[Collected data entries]

::::

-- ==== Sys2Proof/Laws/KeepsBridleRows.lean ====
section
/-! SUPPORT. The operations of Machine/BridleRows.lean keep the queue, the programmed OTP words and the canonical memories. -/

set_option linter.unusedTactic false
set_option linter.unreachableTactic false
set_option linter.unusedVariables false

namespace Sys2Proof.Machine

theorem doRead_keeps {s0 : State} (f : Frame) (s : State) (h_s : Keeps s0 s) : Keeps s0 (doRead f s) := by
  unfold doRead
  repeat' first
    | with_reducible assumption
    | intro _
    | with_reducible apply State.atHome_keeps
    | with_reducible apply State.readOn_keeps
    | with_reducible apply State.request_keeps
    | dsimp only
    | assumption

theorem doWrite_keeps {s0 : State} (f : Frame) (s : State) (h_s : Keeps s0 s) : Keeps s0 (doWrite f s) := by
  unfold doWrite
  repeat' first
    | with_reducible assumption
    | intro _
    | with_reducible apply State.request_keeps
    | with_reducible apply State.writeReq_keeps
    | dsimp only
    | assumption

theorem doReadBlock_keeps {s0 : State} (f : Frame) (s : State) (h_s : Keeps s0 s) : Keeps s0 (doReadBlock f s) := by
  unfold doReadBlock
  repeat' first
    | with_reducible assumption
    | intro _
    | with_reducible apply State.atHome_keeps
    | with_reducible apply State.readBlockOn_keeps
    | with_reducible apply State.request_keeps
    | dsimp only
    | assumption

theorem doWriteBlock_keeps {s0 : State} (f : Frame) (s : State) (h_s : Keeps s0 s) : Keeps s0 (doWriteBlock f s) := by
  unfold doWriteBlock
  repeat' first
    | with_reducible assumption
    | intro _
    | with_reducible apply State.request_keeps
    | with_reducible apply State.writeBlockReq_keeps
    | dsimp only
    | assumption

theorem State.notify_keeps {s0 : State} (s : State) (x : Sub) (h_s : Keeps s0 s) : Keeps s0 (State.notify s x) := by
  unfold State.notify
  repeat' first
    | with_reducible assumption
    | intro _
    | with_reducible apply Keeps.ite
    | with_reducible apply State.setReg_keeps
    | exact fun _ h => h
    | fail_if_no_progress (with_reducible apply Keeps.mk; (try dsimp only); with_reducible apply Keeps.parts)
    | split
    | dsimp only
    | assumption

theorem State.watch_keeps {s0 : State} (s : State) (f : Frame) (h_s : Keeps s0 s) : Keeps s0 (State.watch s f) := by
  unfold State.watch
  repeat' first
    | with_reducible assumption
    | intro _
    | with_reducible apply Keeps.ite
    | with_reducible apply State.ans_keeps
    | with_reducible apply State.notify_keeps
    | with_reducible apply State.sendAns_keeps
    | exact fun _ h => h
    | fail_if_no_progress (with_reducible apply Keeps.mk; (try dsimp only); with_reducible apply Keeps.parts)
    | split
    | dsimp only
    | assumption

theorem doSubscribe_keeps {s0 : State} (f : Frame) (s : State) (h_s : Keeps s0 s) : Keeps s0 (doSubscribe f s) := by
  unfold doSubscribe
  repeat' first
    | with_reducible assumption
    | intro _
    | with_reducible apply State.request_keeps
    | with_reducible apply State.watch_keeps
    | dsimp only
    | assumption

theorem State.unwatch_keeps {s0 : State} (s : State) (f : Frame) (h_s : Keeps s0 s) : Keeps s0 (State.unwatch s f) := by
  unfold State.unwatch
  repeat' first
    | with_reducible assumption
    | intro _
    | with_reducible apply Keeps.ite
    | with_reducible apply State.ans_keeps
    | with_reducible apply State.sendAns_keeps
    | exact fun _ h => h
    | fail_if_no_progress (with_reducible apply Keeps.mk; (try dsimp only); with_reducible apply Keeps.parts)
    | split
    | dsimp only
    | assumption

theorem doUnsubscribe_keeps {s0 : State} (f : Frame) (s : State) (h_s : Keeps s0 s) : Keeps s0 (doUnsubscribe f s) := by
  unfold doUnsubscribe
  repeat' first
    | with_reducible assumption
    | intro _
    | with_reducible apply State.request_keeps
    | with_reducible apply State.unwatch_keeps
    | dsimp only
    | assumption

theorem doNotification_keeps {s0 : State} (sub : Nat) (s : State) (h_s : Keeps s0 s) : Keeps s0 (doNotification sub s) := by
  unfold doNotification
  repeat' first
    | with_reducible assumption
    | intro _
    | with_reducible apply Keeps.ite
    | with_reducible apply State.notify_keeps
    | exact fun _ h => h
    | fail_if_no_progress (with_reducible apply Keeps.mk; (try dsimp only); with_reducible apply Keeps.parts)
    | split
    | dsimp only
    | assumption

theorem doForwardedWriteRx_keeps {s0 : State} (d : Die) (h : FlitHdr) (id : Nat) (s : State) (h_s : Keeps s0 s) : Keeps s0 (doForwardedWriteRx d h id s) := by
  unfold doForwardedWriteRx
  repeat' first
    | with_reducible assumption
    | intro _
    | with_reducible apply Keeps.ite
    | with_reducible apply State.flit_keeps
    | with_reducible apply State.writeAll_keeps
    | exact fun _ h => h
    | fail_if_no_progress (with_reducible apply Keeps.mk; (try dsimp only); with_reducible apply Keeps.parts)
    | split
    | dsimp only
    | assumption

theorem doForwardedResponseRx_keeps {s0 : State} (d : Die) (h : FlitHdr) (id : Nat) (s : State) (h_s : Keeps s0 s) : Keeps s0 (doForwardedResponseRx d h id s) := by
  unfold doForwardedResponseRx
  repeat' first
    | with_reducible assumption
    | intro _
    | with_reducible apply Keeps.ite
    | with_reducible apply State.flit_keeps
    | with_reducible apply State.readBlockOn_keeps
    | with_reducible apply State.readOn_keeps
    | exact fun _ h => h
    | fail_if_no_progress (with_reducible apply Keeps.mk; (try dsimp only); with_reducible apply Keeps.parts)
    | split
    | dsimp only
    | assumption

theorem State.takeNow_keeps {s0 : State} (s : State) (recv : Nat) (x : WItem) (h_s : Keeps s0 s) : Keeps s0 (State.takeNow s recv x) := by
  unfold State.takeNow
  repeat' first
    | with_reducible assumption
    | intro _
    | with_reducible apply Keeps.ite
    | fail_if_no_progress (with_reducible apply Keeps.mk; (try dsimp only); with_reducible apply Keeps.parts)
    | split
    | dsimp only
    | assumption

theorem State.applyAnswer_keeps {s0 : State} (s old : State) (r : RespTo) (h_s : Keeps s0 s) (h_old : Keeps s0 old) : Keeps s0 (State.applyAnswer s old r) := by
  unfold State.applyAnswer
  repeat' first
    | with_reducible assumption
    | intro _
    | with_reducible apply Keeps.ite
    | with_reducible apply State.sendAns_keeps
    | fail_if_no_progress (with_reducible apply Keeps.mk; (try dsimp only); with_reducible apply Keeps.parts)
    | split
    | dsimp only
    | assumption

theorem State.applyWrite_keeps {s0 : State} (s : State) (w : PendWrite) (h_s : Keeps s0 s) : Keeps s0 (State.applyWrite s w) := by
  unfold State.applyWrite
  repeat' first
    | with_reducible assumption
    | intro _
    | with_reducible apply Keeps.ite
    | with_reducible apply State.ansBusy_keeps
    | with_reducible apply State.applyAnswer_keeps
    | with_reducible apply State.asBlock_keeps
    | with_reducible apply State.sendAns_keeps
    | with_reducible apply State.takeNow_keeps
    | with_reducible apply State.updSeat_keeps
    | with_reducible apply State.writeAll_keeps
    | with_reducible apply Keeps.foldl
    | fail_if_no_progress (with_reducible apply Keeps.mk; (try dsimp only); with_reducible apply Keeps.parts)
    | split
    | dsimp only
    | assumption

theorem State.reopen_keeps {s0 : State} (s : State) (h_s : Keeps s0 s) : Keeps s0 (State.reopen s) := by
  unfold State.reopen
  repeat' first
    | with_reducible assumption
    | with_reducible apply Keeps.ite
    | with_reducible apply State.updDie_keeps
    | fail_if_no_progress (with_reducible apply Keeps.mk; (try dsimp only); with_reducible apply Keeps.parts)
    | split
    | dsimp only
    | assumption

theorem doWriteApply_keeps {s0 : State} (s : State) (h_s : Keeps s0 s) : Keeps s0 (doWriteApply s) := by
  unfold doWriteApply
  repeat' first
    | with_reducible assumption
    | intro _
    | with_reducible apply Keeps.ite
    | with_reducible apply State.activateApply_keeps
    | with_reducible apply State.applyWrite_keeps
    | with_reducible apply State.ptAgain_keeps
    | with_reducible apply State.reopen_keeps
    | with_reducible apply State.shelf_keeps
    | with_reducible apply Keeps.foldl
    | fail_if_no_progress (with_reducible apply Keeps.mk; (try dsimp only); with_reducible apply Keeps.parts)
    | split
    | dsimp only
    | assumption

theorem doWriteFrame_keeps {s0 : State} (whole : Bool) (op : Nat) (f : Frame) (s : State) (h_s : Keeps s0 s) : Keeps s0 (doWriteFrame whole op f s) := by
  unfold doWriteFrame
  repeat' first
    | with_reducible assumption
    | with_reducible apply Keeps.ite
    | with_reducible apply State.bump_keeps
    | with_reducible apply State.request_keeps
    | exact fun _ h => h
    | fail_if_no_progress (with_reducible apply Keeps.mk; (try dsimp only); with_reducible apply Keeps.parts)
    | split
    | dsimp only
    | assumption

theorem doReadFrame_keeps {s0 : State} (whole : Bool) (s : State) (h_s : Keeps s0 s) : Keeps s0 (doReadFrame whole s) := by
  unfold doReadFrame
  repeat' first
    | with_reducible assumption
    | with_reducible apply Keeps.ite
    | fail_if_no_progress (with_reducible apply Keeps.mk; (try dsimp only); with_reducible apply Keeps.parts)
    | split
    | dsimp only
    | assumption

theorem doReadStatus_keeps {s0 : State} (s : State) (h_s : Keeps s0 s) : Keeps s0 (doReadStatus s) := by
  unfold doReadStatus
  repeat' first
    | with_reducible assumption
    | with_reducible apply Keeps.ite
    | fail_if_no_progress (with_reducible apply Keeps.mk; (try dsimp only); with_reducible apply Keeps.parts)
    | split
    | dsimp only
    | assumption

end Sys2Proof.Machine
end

::::

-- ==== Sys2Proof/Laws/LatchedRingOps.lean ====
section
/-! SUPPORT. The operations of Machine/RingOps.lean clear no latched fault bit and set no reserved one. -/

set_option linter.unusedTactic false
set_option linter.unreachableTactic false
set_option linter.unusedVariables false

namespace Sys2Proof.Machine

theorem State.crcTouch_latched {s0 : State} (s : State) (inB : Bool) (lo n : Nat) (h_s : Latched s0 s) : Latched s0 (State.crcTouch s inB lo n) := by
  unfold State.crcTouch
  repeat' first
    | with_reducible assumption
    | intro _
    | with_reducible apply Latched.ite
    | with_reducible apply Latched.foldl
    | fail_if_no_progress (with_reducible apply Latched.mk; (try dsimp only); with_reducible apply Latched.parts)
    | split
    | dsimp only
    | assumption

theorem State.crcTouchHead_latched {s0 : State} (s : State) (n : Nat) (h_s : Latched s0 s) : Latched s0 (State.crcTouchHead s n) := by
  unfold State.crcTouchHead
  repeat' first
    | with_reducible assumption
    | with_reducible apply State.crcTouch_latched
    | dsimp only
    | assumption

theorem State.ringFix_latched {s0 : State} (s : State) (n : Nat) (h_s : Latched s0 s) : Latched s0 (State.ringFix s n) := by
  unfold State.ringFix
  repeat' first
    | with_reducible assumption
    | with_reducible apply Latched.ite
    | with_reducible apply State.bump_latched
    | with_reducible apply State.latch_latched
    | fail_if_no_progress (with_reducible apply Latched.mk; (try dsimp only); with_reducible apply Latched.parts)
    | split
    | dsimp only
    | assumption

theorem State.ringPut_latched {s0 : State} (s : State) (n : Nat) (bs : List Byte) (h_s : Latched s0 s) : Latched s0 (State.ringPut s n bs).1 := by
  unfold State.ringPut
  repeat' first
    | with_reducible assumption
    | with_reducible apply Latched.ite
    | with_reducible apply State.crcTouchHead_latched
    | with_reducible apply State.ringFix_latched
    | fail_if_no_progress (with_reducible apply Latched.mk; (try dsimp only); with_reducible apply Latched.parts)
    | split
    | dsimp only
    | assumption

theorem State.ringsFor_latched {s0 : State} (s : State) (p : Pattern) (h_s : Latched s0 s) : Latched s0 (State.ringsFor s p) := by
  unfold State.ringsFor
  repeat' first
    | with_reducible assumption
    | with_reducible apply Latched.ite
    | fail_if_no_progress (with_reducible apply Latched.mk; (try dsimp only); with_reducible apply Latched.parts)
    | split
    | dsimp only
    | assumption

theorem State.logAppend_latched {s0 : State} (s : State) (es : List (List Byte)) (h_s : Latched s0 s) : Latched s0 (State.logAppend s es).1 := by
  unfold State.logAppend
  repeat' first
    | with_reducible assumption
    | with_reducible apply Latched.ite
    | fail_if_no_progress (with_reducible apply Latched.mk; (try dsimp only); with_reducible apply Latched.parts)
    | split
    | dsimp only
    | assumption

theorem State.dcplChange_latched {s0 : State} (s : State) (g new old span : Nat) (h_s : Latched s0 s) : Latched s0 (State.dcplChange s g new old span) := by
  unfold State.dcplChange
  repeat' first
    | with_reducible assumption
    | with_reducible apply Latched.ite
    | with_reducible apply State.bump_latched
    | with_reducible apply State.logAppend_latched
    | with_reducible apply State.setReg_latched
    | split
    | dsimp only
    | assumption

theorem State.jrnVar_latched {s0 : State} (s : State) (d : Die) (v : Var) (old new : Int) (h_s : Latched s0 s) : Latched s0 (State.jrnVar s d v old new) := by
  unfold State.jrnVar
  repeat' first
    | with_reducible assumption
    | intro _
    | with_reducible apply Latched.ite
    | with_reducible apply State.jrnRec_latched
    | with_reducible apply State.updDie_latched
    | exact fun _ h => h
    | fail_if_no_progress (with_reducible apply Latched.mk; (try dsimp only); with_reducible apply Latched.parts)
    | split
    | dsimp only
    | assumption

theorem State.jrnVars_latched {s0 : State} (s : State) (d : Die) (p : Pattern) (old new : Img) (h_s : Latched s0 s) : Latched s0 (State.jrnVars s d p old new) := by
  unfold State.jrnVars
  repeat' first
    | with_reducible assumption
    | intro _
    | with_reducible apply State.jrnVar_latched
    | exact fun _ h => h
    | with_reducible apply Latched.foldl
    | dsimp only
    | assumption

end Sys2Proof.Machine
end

::::

Requirement: Using the records above, filter out every line that lacks the string "doForwardedResponseRx" and copy the rest.

Result of this exercise:
theorem doForwardedResponseRx_keeps {s0 : State} (d : Die) (h : FlitHdr) (id : Nat) (s : State) (h_s : Keeps s0 s) : Keeps s0 (doForwardedResponseRx d h id s) := by
  unfold doForwardedResponseRx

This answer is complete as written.